/-- Every instruction that is encoded from tokens that name registers of the profile is well-formed (R93, R94). -/
theorem instrOfTokens_wellFormed (himm : cfg.immBits ≤ 6) {m : Mnemonic} (haccepted : m.accepted cfg = true)
    (hnames : ∀ x ∈ ts, x.Names cfg) (h : instrOfTokens cfg policy table m ts = .ok c) :
    c.instr.wellFormed cfg = true := by
  cases m with
  | nop | ret | halt =>
    rw [noOperands_eq_ok h]
    exact wellFormed_of rfl nofun nofun
  | and | or | mul | div =>
    obtain ⟨ra, rb, ha, hb, e⟩ := twoRegisters_eq_ok hnames h
    rw [e]
    exact wellFormed_of rfl (by simp [Instr.registers, ha, hb]) nofun
  | load | store =>
    obtain ⟨ra, rb, ha, hb, e⟩ := twoRegisters_eq_ok hnames h
    rw [e]
    exact wellFormed_of haccepted (by simp [Instr.registers, ha, hb]) nofun
  | mov =>
    obtain ⟨ra, v, ha, hv, e⟩ := registerAndValue_eq_ok himm hnames h
    rw [e]
    exact wellFormed_of rfl (by simp [Instr.registers, ha]) (by simp [Instr.literals, hv])
  | jmp | jz | call =>
    obtain ⟨v, hv, e⟩ := oneValue_eq_ok himm h
    rw [e]
    exact wellFormed_of rfl nofun (by simp [Instr.literals, hv])
  | add | sub =>
    rcases registerOrValue_eq_ok himm hnames h with ⟨ra, rb, ha, hb, encodable, e⟩ | ⟨ra, v, ha, hv, e⟩
    · rw [e]
      exact wellFormed_of encodable (by simp [Instr.registers, ha, hb]) nofun
    · rw [e]
      exact wellFormed_of rfl (by simp [Instr.registers, ha]) (by simp [Instr.literals, hv])

theorem mnemonicOf_accepted {word : List Char} {m : Mnemonic} (h : mnemonicOf cfg word = some m) :
    m.accepted cfg = true :=
  (Option.filter_eq_some_iff.mp h).2

/-- Everything that a successful encoding of a line says: its mnemonic is one that pass 1 counts, and the
instruction is well-formed. -/
theorem encodeBody_eq_ok {body : List Char} (h : encodeBody cfg policy table body = .ok c) :
    (mnemonicOf cfg (mnemonicText body)).isSome = true ∧
      (cfg.immBits ≤ 6 → c.instr.wellFormed cfg = true) := by
  unfold encodeBody at h
  split at h
  · cases h
  · next m hm =>
    obtain ⟨ts, hts, h⟩ := bind_eq_ok.mp h
    exact ⟨by rw [hm]; rfl, fun himm =>
      instrOfTokens_wellFormed himm (mnemonicOf_accepted hm) (tokensOf_names hts) h⟩

end Shapes

/-! ### Emission -/

section Emission

variable {cfg : Config} {policy : UnresolvedLabelPolicy} {table : List (List Char × Nat)}

/-- All that pass 2 does on a line that is not skipped: nothing, a report, a word, or a word with a report. -/
theorem emitBody_cases (e : Emitted) (l : SourceLine) :
    (l.body = [] ∧ emitBody cfg policy table e l = e) ∨
    (∃ p, emitBody cfg policy table e l = e.report l p) ∨
    ∃ c, l.body ≠ [] ∧ encodeBody cfg policy table l.body = .ok c ∧
      (emitBody cfg policy table e l = e.append cfg l c.instr ∨
        ∃ p, emitBody cfg policy table e l = (e.append cfg l c.instr).report l p) := by
  unfold emitBody
  split
  · next empty => exact .inl ⟨empty, rfl⟩
  · next nonempty =>
    split
    · next p _ => exact .inr (.inl ⟨p, rfl⟩)
    · next c encoded =>
      split
      · exact .inr (.inr ⟨c, nonempty, encoded, .inl rfl⟩)
      · next p _ => exact .inr (.inr ⟨c, nonempty, encoded, .inr ⟨p, rfl⟩⟩)

/-- The rows are canonical words, numbered from 0. -/
def RowsCanonical (cfg : Config) (rows : List ListingRow) : Prop :=
  (∀ row ∈ rows, encode cfg (decode cfg row.word) = row.word) ∧
    rows.map ListingRow.index = List.range rows.length

theorem rowsCanonical_nil (cfg : Config) : RowsCanonical cfg [] :=
  ⟨by simp, rfl⟩

/-- Appending a well-formed instruction keeps this (R94, R101). -/
theorem rowsCanonical_append (hvalid : cfg.Valid) {e : Emitted} (h : RowsCanonical cfg e.rows) (l : SourceLine)
    {i : Instr} (hwf : i.wellFormed cfg = true) : RowsCanonical cfg (e.append cfg l i).rows := by
  obtain ⟨canonical, numbered⟩ := h
  refine ⟨fun row hrow => ?_, ?_⟩
  · rcases List.mem_append.mp hrow with old | new
    · exact canonical row old
    · rw [List.mem_singleton.mp new, decodeInvertsEncode cfg i hvalid hwf]
  · simp [Emitted.append, numbered, List.range_succ]

theorem rowsCanonical_emitBody (hvalid : cfg.Valid) {e : Emitted} (h : RowsCanonical cfg e.rows)
    (l : SourceLine) : RowsCanonical cfg (emitBody cfg policy table e l).rows := by
  rcases emitBody_cases (policy := policy) (table := table) e l with ⟨_, e'⟩ | ⟨p, e'⟩ |
    ⟨c, _, encoded, e' | ⟨p, e'⟩⟩ <;> rw [e']
  · exact h
  · exact h
  all_goals
    obtain ⟨_, wellFormed⟩ := encodeBody_eq_ok encoded
    exact rowsCanonical_append hvalid h l (wellFormed (immBits_le_of_valid hvalid))

theorem rowsCanonical_pass2Line (hvalid : cfg.Valid) {e : Emitted} (h : RowsCanonical cfg e.rows)
    (l : SourceLine) : RowsCanonical cfg (pass2Line cfg policy table e l).rows := by
  unfold pass2Line
  split
  · exact h
  · split
    · exact rowsCanonical_emitBody hvalid h l
    · next name _ => exact rowsCanonical_emitBody (e := { e with seen := e.seen ++ [(name, 0)] }) hvalid h l

theorem rowsCanonical_pass2 (hvalid : cfg.Valid) (lines : List SourceLine) :
    RowsCanonical cfg (pass2 cfg policy table lines).rows :=
  List.foldlRecOn (motive := fun e : Emitted => RowsCanonical cfg e.rows) lines _ (rowsCanonical_nil cfg)
    fun _ h l _ => rowsCanonical_pass2Line hvalid h l

/-- The listing is what pass 2 emitted. -/
theorem assemble_listing {text : List Char} {rows : List ListingRow}
    (h : (assemble cfg policy text).listing = some rows) :
    rows = (pass2 cfg policy (pass1 cfg (sourceLines text)).table (sourceLines text)).rows := by
  unfold assemble at h
  dsimp only at h
  split at h <;> cases h
  rfl

/-- Settles O59: pass 2 appends only words of well-formed instructions. -/
theorem assembledWordsAreCanonical : Obligations.AssembledWordsAreCanonical := by
  intro cfg policy text rows hvalid h
  rw [assemble_listing h]
  exact rowsCanonical_pass2 hvalid _

end Emission

end Sys2Proof.Machine
end

section
/-! SUPPORT. The two passes in step: while neither has reported an error, both know the same labels and pass 1 has
counted the rows that pass 2 has emitted. From these O60. -/

namespace Sys2Proof.Machine

variable {cfg : Config} {policy : UnresolvedLabelPolicy} {table : List (List Char × Nat)}

/-! ### Which names a table defines -/

/-- Two tables define the same names, whatever addresses they give. -/
def SameNames (t u : List (List Char × Nat)) : Prop :=
  ∀ name, (t.lookup name).isSome = (u.lookup name).isSome

/-- What a line adds to a table: its label, if it has one, at address `a` (R89). -/
def labelEntries (l : SourceLine) (a : Nat) : List (List Char × Nat) :=
  match l.label with
  | none => []
  | some name => [(name, a)]

theorem SameNames.append_labelEntries {t u : List (List Char × Nat)} (h : SameNames t u) (l : SourceLine)
    (a b : Nat) : SameNames (t ++ labelEntries l a) (u ++ labelEntries l b) := by
  intro q
  simp only [List.lookup_append, Option.isSome_or, h q, labelEntries]
  cases l.label with
  | none => rfl
  | some name =>
    simp only [List.lookup_cons]
    cases q == name <;> rfl

theorem SameNames.redefines_eq {t u : List (List Char × Nat)} (h : SameNames t u) (l : SourceLine) :
    redefines t l = redefines u l := by
  unfold redefines
  split
  · rfl
  · exact h _

/-! ### A line without errors -/

/-- A label that is recorded without an error is new, and enters the table (R89). -/
theorem recordLabel_of_errors_nil {k : Labels} {l : SourceLine} (h : (recordLabel k l).errors = []) :
    k.errors = [] ∧ redefines k.table l = false ∧
      recordLabel k l = { k with table := k.table ++ labelEntries l k.count } := by
  unfold recordLabel labelEntries at *
  cases hlabel : l.label with
  | none =>
    rw [hlabel] at h
    exact ⟨h, by rw [redefines, hlabel], by simp⟩
  | some name =>
    simp only [hlabel] at h ⊢
    split at h
    · exact absurd h (by simp)
    · next new => exact ⟨h, Bool.eq_false_iff.mpr new, if_neg new⟩

/-- Pass 1 on a line without an error: the label enters the table and the instruction is counted (R89, R90). -/
theorem pass1Line_of_errors_nil {k : Labels} {l : SourceLine} (h : (pass1Line cfg k l).errors = []) :
    k.errors = [] ∧ redefines k.table l = false ∧
      (pass1Line cfg k l).table = k.table ++ labelEntries l k.count ∧
      (pass1Line cfg k l).count = k.count + if countsInPass1 cfg l then 1 else 0 := by
  have recorded : (recordLabel k l).errors = [] := by
    unfold pass1Line at h
    dsimp only at h
    split at h <;> exact h
  obtain ⟨errors, new, table⟩ := recordLabel_of_errors_nil recorded
  refine ⟨errors, new, ?_⟩
  unfold pass1Line
  rw [table]
  dsimp only
  split <;> exact ⟨rfl, rfl⟩

/-- A line with nothing on it counts no instruction: the empty word is no mnemonic (R91). -/
theorem countsInPass1_of_body_nil {l : SourceLine} (h : l.body = []) : countsInPass1 cfg l = false := by
  rw [countsInPass1, h]
  rfl

/-- A line that emits without an error emits exactly what pass 1 counts on it (R90, R91). -/
theorem emitBody_of_errors_nil {e : Emitted} {l : SourceLine}
    (h : (emitBody cfg policy table e l).errors = []) :
    e.errors = [] ∧ (emitBody cfg policy table e l).seen = e.seen ∧
      (emitBody cfg policy table e l).rows.length = e.rows.length + if countsInPass1 cfg l then 1 else 0 := by
  rcases emitBody_cases (cfg := cfg) (policy := policy) (table := table) e l with ⟨empty, out⟩ | ⟨p, out⟩ |
    ⟨c, _, encoded, out | ⟨p, out⟩⟩ <;> rw [out] at h ⊢
  · exact ⟨h, rfl, by rw [countsInPass1_of_body_nil empty]; rfl⟩
  · exact absurd h (by simp [Emitted.report])
  · have counted : countsInPass1 cfg l = true := (encodeBody_eq_ok encoded).1
    exact ⟨h, rfl, by rw [counted]; exact List.length_append⟩
  · exact absurd h (by simp [Emitted.report])

/-- A line whose label is new is not skipped (D27). -/
theorem pass2Line_of_new {e : Emitted} {l : SourceLine} (h : redefines e.seen l = false) :
    pass2Line cfg policy table e l =
      emitBody cfg policy table { e with seen := e.seen ++ labelEntries l 0 } l := by
  rw [pass2Line, if_neg (Bool.eq_false_iff.mp h), labelEntries]
  cases l.label <;> simp

theorem pass2Line_errors_nil {e : Emitted} {l : SourceLine}
    (h : (pass2Line cfg policy table e l).errors = []) : e.errors = [] := by
  cases hnew : redefines e.seen l with
  | true =>
    rw [pass2Line, if_pos hnew] at h
    exact h
  | false =>
    rw [pass2Line_of_new hnew] at h
    exact (emitBody_of_errors_nil h).1

/-! ### The whole text -/

/-- Both passes know the same labels, and pass 1 has counted the rows of pass 2. -/
def InStep (k : Labels) (e : Emitted) : Prop :=
  SameNames k.table e.seen ∧ k.count = e.rows.length

theorem InStep.line {k : Labels} {e : Emitted} (h : InStep k e) {l : SourceLine}
    (hk : (pass1Line cfg k l).errors = []) (he : (pass2Line cfg policy table e l).errors = []) :
    InStep (pass1Line cfg k l) (pass2Line cfg policy table e l) := by
  obtain ⟨names, counted⟩ := h
  obtain ⟨_, new, table', count'⟩ := pass1Line_of_errors_nil hk
  rw [names.redefines_eq l] at new
  rw [pass2Line_of_new new] at he ⊢
  obtain ⟨_, seen', rows'⟩ := emitBody_of_errors_nil he
  refine ⟨?names, ?rows⟩
  case names => rw [table', seen']; exact names.append_labelEntries l _ _
  case rows => rw [count', rows', counted]

/-- A fold that ends without errors started without errors, if each step keeps them. -/
theorem errors_nil_of_foldl {σ α β : Type} {f : σ → α → σ} {errors : σ → List β}
    (keeps : ∀ s a, errors (f s a) = [] → errors s = []) (as : List α) (s : σ)
    (h : errors (as.foldl f s) = []) : errors s = [] := by
  induction as generalizing s with
  | nil => exact h
  | cons a as ih => exact keeps s a (ih (f s a) h)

============================================================

→ WHAT TO DO: Begin with the line above that has "(h : (assemble" and continue through the line that has "Obligations.AssembledWordsAreCanonical := by", setting each one down exactly. Stop there.

→ FINAL ANSWER:
    (h : (assemble cfg policy text).listing = some rows) :
    rows = (pass2 cfg policy (pass1 cfg (sourceLines text)).table (sourceLines text)).rows := by
  unfold assemble at h
  dsimp only at h
  split at h <;> cases h
  rfl

/-- Settles O59: pass 2 appends only words of well-formed instructions. -/
theorem assembledWordsAreCanonical : Obligations.AssembledWordsAreCanonical := by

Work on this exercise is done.